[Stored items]
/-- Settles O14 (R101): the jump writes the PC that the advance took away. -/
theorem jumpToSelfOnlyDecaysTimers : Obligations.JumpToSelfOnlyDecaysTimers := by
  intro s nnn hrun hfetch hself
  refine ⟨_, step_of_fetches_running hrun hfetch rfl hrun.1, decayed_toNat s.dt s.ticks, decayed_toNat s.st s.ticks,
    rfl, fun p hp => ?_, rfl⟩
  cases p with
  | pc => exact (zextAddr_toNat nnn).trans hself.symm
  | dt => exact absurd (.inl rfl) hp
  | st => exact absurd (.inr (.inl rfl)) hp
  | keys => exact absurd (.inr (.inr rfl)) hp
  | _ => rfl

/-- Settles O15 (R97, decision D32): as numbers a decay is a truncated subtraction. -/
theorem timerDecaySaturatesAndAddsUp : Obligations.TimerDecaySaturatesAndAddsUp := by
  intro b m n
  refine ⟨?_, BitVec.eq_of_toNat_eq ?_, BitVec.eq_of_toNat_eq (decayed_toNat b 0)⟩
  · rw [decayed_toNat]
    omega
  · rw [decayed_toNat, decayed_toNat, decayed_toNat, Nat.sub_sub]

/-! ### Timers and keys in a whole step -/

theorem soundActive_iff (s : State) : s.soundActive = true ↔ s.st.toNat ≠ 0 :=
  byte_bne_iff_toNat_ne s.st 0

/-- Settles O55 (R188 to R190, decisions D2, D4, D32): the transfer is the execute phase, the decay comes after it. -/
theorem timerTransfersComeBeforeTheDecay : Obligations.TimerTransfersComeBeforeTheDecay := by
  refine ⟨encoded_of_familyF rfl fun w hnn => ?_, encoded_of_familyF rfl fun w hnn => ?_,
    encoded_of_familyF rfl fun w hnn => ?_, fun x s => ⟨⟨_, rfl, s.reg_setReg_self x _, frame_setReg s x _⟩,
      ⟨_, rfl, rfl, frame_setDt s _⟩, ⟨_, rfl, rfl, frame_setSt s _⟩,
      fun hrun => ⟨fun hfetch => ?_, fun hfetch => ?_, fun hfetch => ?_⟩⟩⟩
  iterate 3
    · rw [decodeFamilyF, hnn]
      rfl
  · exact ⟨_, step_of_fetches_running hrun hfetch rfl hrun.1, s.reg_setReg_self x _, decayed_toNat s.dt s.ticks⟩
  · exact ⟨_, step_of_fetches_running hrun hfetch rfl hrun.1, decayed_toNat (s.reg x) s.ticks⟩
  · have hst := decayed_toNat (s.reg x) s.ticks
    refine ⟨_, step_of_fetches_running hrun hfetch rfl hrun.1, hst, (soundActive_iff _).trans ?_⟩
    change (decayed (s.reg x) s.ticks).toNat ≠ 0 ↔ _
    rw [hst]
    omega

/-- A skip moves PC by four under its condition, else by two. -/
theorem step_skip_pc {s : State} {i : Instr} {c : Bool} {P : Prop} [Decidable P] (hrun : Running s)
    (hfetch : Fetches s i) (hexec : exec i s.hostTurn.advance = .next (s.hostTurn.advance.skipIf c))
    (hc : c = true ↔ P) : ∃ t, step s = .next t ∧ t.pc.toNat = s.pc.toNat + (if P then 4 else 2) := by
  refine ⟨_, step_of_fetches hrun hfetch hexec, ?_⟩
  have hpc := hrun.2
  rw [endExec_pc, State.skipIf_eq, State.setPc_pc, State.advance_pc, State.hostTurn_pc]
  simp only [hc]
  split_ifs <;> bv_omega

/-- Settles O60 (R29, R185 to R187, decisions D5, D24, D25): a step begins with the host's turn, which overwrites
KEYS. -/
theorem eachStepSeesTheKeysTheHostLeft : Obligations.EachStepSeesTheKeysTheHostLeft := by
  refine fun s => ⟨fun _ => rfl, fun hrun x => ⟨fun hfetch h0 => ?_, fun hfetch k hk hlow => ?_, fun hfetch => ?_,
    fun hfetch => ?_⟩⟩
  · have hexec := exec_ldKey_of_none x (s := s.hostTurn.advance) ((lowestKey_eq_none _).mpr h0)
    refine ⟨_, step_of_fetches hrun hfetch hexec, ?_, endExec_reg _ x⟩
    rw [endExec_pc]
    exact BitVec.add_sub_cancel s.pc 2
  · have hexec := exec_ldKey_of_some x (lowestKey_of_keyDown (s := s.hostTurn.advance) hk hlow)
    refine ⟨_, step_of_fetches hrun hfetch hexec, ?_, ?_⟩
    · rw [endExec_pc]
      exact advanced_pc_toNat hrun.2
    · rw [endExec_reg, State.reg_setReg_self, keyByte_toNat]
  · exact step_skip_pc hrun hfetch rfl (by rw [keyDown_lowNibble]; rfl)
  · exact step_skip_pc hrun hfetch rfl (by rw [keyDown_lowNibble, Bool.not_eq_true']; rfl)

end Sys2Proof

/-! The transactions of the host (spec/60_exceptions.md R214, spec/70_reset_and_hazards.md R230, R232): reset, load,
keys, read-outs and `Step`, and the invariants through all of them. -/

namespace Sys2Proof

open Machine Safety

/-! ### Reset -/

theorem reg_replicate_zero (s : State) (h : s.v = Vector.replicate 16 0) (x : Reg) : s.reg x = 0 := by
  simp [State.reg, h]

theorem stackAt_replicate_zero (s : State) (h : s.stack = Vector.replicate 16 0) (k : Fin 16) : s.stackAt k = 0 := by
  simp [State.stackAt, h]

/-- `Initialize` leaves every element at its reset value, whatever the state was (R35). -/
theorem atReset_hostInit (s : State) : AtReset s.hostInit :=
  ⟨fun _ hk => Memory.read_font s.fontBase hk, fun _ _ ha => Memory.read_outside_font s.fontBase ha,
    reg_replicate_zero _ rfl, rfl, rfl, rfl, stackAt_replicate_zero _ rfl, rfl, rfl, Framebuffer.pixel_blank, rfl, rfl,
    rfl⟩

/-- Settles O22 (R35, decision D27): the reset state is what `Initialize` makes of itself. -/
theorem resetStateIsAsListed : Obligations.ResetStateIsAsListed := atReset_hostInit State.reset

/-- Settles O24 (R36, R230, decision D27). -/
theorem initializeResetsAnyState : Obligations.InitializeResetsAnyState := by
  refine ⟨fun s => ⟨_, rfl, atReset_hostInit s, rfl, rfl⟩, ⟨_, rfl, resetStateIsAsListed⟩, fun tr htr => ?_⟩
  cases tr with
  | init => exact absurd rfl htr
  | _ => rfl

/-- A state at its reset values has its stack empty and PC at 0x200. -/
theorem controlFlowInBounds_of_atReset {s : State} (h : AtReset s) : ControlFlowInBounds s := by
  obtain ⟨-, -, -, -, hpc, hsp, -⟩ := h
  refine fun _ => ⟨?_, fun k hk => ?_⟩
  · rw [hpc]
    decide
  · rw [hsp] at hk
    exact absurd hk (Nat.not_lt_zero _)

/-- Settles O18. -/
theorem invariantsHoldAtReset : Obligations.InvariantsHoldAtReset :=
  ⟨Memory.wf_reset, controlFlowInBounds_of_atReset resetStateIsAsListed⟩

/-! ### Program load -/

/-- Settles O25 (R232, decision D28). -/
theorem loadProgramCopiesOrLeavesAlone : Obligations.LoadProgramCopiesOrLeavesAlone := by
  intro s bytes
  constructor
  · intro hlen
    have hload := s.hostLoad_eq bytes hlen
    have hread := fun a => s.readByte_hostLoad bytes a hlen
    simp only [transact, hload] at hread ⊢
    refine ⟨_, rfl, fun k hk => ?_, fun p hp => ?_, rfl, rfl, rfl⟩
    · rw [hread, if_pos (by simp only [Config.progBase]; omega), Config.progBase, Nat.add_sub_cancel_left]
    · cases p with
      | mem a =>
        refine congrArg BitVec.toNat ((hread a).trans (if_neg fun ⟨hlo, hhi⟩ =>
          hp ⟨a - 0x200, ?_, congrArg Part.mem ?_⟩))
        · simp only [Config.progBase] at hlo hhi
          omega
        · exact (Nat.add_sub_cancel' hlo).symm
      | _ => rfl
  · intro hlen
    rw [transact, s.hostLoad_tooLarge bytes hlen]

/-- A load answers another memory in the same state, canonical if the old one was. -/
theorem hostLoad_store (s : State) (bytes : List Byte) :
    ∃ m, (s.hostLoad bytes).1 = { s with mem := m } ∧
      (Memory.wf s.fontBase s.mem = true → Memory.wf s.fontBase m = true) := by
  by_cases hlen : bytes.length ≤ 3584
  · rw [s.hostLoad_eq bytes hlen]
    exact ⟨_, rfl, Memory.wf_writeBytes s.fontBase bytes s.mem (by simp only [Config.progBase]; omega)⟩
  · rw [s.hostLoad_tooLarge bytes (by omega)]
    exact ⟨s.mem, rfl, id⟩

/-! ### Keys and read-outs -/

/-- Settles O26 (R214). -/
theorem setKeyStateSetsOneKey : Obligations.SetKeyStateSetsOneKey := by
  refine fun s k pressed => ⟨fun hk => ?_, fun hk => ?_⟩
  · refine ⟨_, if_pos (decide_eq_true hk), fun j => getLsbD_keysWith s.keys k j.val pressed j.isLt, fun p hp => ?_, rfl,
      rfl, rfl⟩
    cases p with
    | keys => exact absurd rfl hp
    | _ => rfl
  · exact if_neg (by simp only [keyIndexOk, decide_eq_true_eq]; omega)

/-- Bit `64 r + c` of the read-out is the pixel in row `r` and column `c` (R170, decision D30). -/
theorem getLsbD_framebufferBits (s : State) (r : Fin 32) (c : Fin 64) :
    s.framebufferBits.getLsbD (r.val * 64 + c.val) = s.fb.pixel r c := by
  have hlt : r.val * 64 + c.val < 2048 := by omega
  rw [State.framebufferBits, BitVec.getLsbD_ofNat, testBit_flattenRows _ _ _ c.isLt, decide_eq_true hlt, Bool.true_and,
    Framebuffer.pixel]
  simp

What is needed:
An exact copy of the lines above between the line holding "refine fun _ => ⟨?_, fun k hk => ?_⟩" and the line holding "have hread := fun", inclusive, is the whole answer.

Answer to this exercise:
  refine fun _ => ⟨?_, fun k hk => ?_⟩
  · rw [hpc]
    decide
  · rw [hsp] at hk
    exact absurd hk (Nat.not_lt_zero _)

/-- Settles O18. -/
theorem invariantsHoldAtReset : Obligations.InvariantsHoldAtReset :=
  ⟨Memory.wf_reset, controlFlowInBounds_of_atReset resetStateIsAsListed⟩

/-! ### Program load -/

/-- Settles O25 (R232, decision D28). -/
theorem loadProgramCopiesOrLeavesAlone : Obligations.LoadProgramCopiesOrLeavesAlone := by
  intro s bytes
  constructor
  · intro hlen
    have hload := s.hostLoad_eq bytes hlen
    have hread := fun a => s.readByte_hostLoad bytes a hlen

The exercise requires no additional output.